I have a dataframe with columns 'Person', 'NoShow', and 'date'.
Code to create the dataframe:
df <- data.frame(Person = c('334','334','334','334','334','334','334','334','334'),
NoShow = c(1,1,1,0,1,1,0,1,0),
date = c('2014-01-01','2016-06-01','2017-01-01','2018-05-01','2021-01-01','2021-06-03','2022-04-14','2022-04-14','2023-05-03'),
date_num = c(20140101, 20160601, 20170101, 20180501, 20210101, 20210603,20220414,20220414,20230503)
)
I want to create two new variables: One variable to show whether or not there was a no-show within two years of the current date, and one variable that counts the number of no-shows within two years of the current date.

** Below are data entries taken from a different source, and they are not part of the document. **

/-- What a tick leaves at its boundary, from a state with the displays right or a render due (R32). -/
theorem afterTick_settled (h : ShowsCountOrDirty s) : SettledAt lvl (afterTick lvl s) :=
  ⟨afterTick_dirty lvl s, afterTick_latches lvl s, apply_shows (s := { s with btns := latchesAt lvl }) h _⟩

end Sys2Proof.Machine

/-! ### The segment registers never flow back (R83, R146) -/

namespace Sys2Proof.Machine

/-- Phases 4 and 5 give the same digits, latches and flag whatever the displays held. -/
theorem apply_other_segs (s : State) (segs : Vector SegmentMap ndigits) (c : Command) :
    (State.apply { s with segs := segs } c).digits = (s.apply c).digits ∧
    (State.apply { s with segs := segs } c).btns = (s.apply c).btns ∧
    (State.apply { s with segs := segs } c).dirty = (s.apply c).dirty := by
  simp only [apply_digits, apply_btns, apply_dirty, and_true]
  exact execute_digits_congr (by rfl) c

theorem exec_next_other_segs {i : Instr} {s t : State} (segs : Vector SegmentMap ndigits)
    (h : exec i s = .next t) : ∃ t', exec i { s with segs := segs } = .next t' ∧
      t'.digits = t.digits ∧ t'.btns = t.btns ∧ t'.dirty = t.dirty := by
  cases exec_next h with
  | evtInc | evtDec | evtRst | evtNop | nop | cntAdd | cntRst | cntRender => exact ⟨_, rfl, rfl, rfl, rfl⟩
  | digAdd d a hd => exact ⟨_, exec_digAdd _ d a hd, rfl, rfl, rfl⟩
  | digRst d hd => exact ⟨_, exec_digRst _ d hd, rfl, rfl, rfl⟩
  | digRender d hd => exact ⟨_, exec_digRender _ d hd, rfl, rfl, rfl⟩
  | segSet d p hd => exact ⟨_, exec_segSet _ d p hd, rfl, rfl, rfl⟩
  | segGet d hd => exact ⟨_, exec_segGet _ d hd, rfl, rfl, rfl⟩
  | segBitSet d k v hd hk => exact ⟨_, exec_segBitSet _ d k v hd hk, rfl, rfl, rfl⟩
  | segBitGet d k hd hk => exact ⟨_, exec_segBitGet _ d k hd hk, rfl, rfl, rfl⟩
  | btnSample b l hb => exact ⟨_, exec_btnSample _ b l hb, rfl, rfl, rfl⟩
  | btnChanged b c hb hc => exact ⟨_, exec_btnChanged_sampled _ b hb c hc, rfl, rfl, rfl⟩
  | tick lvl =>
    rw [exec_tick_eq] at h
    rw [← Host.Outcome.next.inj h]
    exact ⟨_, exec_tick_eq lvl _, apply_other_segs { s with btns := latchesAt lvl } segs (tickCommand s lvl)⟩
  | cmd evt => exact ⟨_, exec_cmd _ evt, apply_other_segs s segs (decodeCommand evt)⟩

/-- A refusal depends on the indices and the latches only. -/
theorem exec_refused_other_segs {i : Instr} {s : State} {r : Refusal} (segs : Vector SegmentMap ndigits)
    (h : exec i s = .refused r) : exec i { s with segs := segs } = .refused r := by
  obtain ⟨t, hnext⟩ | ⟨hexec, hi⟩ | ⟨hexec, hc⟩ := exec_outcomes i s
  · cases hnext.symm.trans h
  · rw [exec_illegal_index _ hi, ← h, hexec]
  · rw [exec_changed_before_sample (s := { s with segs := segs }) hc, ← h, hexec]

/-- Settles O52: the operations that complete do so by the same equation, those refused for the same reason. -/
theorem segmentsNeverFlowBack : Obligations.SegmentsNeverFlowBack := fun _ _ segs =>
  ⟨fun _ => exec_next_other_segs segs, fun _ => exec_refused_other_segs segs⟩

end Sys2Proof.Machine

/-! ### What each operation writes, field by field (R18, R20, R23, R24) -/

namespace Sys2Proof.Machine

variable {i : Instr} {s t : State}

/-- The inputs are no operation's to write. -/
theorem exec_inputs (h : exec i s = .next t) : t.issued = s.issued ∧ t.draws = s.draws := by
  cases exec_next h with
  | tick lvl c btns => exact apply_inputs { s with btns := btns } c
  | cmd evt => exact apply_inputs s _
  | _ => exact ⟨rfl, rfl⟩

/-- A register of a tuple after a write: the new value, or it is another register. -/
theorem vector_set_get {α : Type} {n : Nat} (v : Vector α n) (j b : Fin n) (x : α) :
    (v.set j.val x j.isLt)[b] = if j = b then x else v[b] := by
  simp only [Fin.getElem_fin, Vector.getElem_set, Fin.ext_iff]

/-- How the latches of a button can move: not at all, by a sample or a `BTN.CHANGED` of that very button, or to
the level a tick presents (R23, R91). -/
theorem exec_latches (h : exec i s = .next t) (b : Fin nbtn) :
    t.btns[b] = s.btns[b] ∨
    (∃ l, i = .btnSample b.val l ∧ t.btns[b] = (s.btns[b]).sample l) ∨
    (i = .btnChanged b.val ∧ t.btns[b] = (s.btns[b]).consume) ∨
    ∃ lvl, i = .tick lvl ∧ t.btns[b] = ⟨some (levelOf lvl b), some (levelOf lvl b)⟩ := by
  cases exec_next h with
  | btnSample j l hj =>
    have hset := vector_set_get s.btns ⟨j, hj⟩ b ((s.btns[j]).sample l)
    by_cases hb : (⟨j, hj⟩ : Fin nbtn) = b
    · subst hb
      exact .inr (.inl ⟨l, rfl, hset.trans (if_pos rfl)⟩)
    · exact .inl (hset.trans (if_neg hb))
  | btnChanged j c hj =>
    have hset := vector_set_get s.btns ⟨j, hj⟩ b (s.btns[j]).consume
    by_cases hb : (⟨j, hj⟩ : Fin nbtn) = b
    · subst hb
      exact .inr (.inr (.inl ⟨rfl, hset.trans (if_pos rfl)⟩))
    · exact .inl (hset.trans (if_neg hb))
  | tick lvl c btns hbtns => exact .inr (.inr (.inr ⟨lvl, rfl, by rw [apply_btns]; exact hbtns b⟩))
  | cmd evt => exact .inl (by rw [apply_btns])
  | _ => exact .inl rfl

/-- What becomes of the flag: it stays, an event row sets it, or the operation is a tick or `CMD`, whose phases 4
and 5 start from the same flag (R24). -/
theorem exec_dirty (h : exec i s = .next t) :
    t.dirty = s.dirty ∨
    (t.dirty = true ∧ ((∃ dec rst, i = .evtInc dec rst) ∨ (∃ rst, i = .evtDec rst) ∨ i = .evtRst)) ∨
    (((∃ lvl, i = .tick lvl) ∨ ∃ evt, i = .cmd evt) ∧
      ∃ (u : State) (c : Command), u.dirty = s.dirty ∧ t = u.apply c) := by
  cases exec_next h with
  | evtInc dec rst => exact .inr (.inl ⟨rfl, .inl ⟨dec, rst, rfl⟩⟩)
  | evtDec rst => exact .inr (.inl ⟨rfl, .inr (.inl ⟨rst, rfl⟩)⟩)
  | evtRst => exact .inr (.inl ⟨rfl, .inr (.inr rfl)⟩)
  | tick lvl c btns => exact .inr (.inr ⟨.inl ⟨lvl, rfl⟩, { s with btns := btns }, c, rfl, rfl⟩)
  | cmd evt => exact .inr (.inr ⟨.inr ⟨evt, rfl⟩, s, _, rfl, rfl⟩)
  | _ => exact .inl rfl

/-- A segment write that is not of display `d` leaves its outputs. -/
theorem pin_writeSegs_other (s : State) {j d : Fin ndigits} (m : SegmentMap) (k : Fin nseg) (h : j ≠ d) :
    (s.writeSegs j m).pin d k = s.pin d k :=
  congrArg (SegmentMap.get · k) ((vector_set_get s.segs j d m).trans (if_neg h))

theorem pin_writeSegs_same (s : State) (d : Fin ndigits) (m : SegmentMap) (k : Fin nseg) :
    (s.writeSegs d m).pin d k = m.get k :=
  congrArg (SegmentMap.get · k) ((vector_set_get s.segs d d m).trans (if_pos rfl))

/-- Phases 4 and 5 leave the outputs, or return `rendered = true` (R107, R113). -/
theorem apply_pin_or_rendered (s : State) (c : Command) :
    (∀ d k, (s.apply c).pin d k = s.pin d k) ∨ (s.apply c).result = .executed c true := by
  cases hdue : s.dirty || decide (c ≠ .nop) with
  | true => exact .inr (by rw [apply_result, hdue])
  | false =>
    refine .inl fun d k => ?_
    simp only [State.pin, apply_segs, hdue, Bool.false_eq_true, if_false]

/-- Settles O47: the other operations leave the digits as they are. -/
theorem onlyCountingWritesDigits : Obligations.OnlyCountingWritesDigits := by
  intro i s t h hne
  cases exec_next h with
  | evtInc | evtDec | evtRst | digAdd | digRst | cntAdd | cntRst | tick | cmd => simp
  | _ => exact absurd rfl hne

/-- Settles O48: a write to one display, or to one register of it, leaves the other outputs, and phases 4 and 5
write an output only in a render. -/
theorem onlySegmentWritesChangeOutputs : Obligations.OnlySegmentWritesChangeOutputs := by
  intro i s t d k h hne
  cases exec_next h with
  | segSet j p hj =>
    obtain rfl : (⟨j, hj⟩ : Fin ndigits) = d := by
      by_contra hjd
      exact hne (pin_writeSegs_other s _ k hjd)
    exact .inl ⟨p, rfl⟩
  | segBitSet j l v hj hl =>
    obtain rfl : (⟨j, hj⟩ : Fin ndigits) = d := by
      by_contra hjd
      exact hne (pin_writeSegs_other s _ k hjd)
    have hpin := pin_writeSegs_same s ⟨j, hj⟩ ((s.segs[j]).set ⟨l, hl⟩ v) k
    obtain rfl : k = ⟨l, hl⟩ := by
      by_contra hkl
      exact hne (hpin.trans (get_set_other _ k _ v hkl))
    exact .inr (.inl ⟨v, rfl, hpin.trans (get_set_same _ _ v)⟩)
  | tick lvl c btns =>
    obtain hpin | hren := apply_pin_or_rendered { s with btns := btns } c
    · exact absurd (hpin d k) hne
    · exact .inr (.inr ⟨.inl ⟨lvl, rfl⟩, c, hren⟩)
  | cmd evt =>
    obtain hpin | hren := apply_pin_or_rendered s (decodeCommand evt)
    · exact absurd (hpin d k) hne
    · exact .inr (.inr ⟨.inr ⟨evt, rfl⟩, _, hren⟩)
  | evtInc | evtDec | evtRst => exact absurd (by simp [State.pin]) hne
  | _ => exact absurd rfl hne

The code below successfully creates the first variable 'reNoShow_2y' (whether or not there was a no-show within two years of the current date):
df$date_num_rev <- df$date_num * (-1)
df <- df[order(df$date_num_rev),]
### create reNoShow (0,1) and reNoShow_f (# of re NoShows)
library(tidyverse)
df <- df %>%
group_by(Person) %>%
mutate(reNoShow = lag(as.numeric(cumsum(NoShow) > 0)),
reNoShow_f = lag(cumsum(NoShow), default = 0)*(date != lag(date)),
reNoShow_f = case_when(
is.na(reNoShow_f) ~ 0,
reNoShow_f == 0 ~ lag(reNoShow_f),
TRUE ~ reNoShow_f
))
### to prepare for the next step, convert reNoShow_f==NA to reNoShow==0
df$reNoShow_f[is.na(df$reNoShow_f)] <- 0
### create NoShowiable that captures the date of the most recent NoShow
df <- df %>%
group_by(Person) %>%
mutate(nextNoShow=ifelse(c(FALSE, diff(reNoShow_f))!=0, lag(date),NA)) %>%
fill(nextNoShow)
df$daysto_nextNoShow <- as.numeric(difftime(df$nextNoShow, df$date, units = c('days')))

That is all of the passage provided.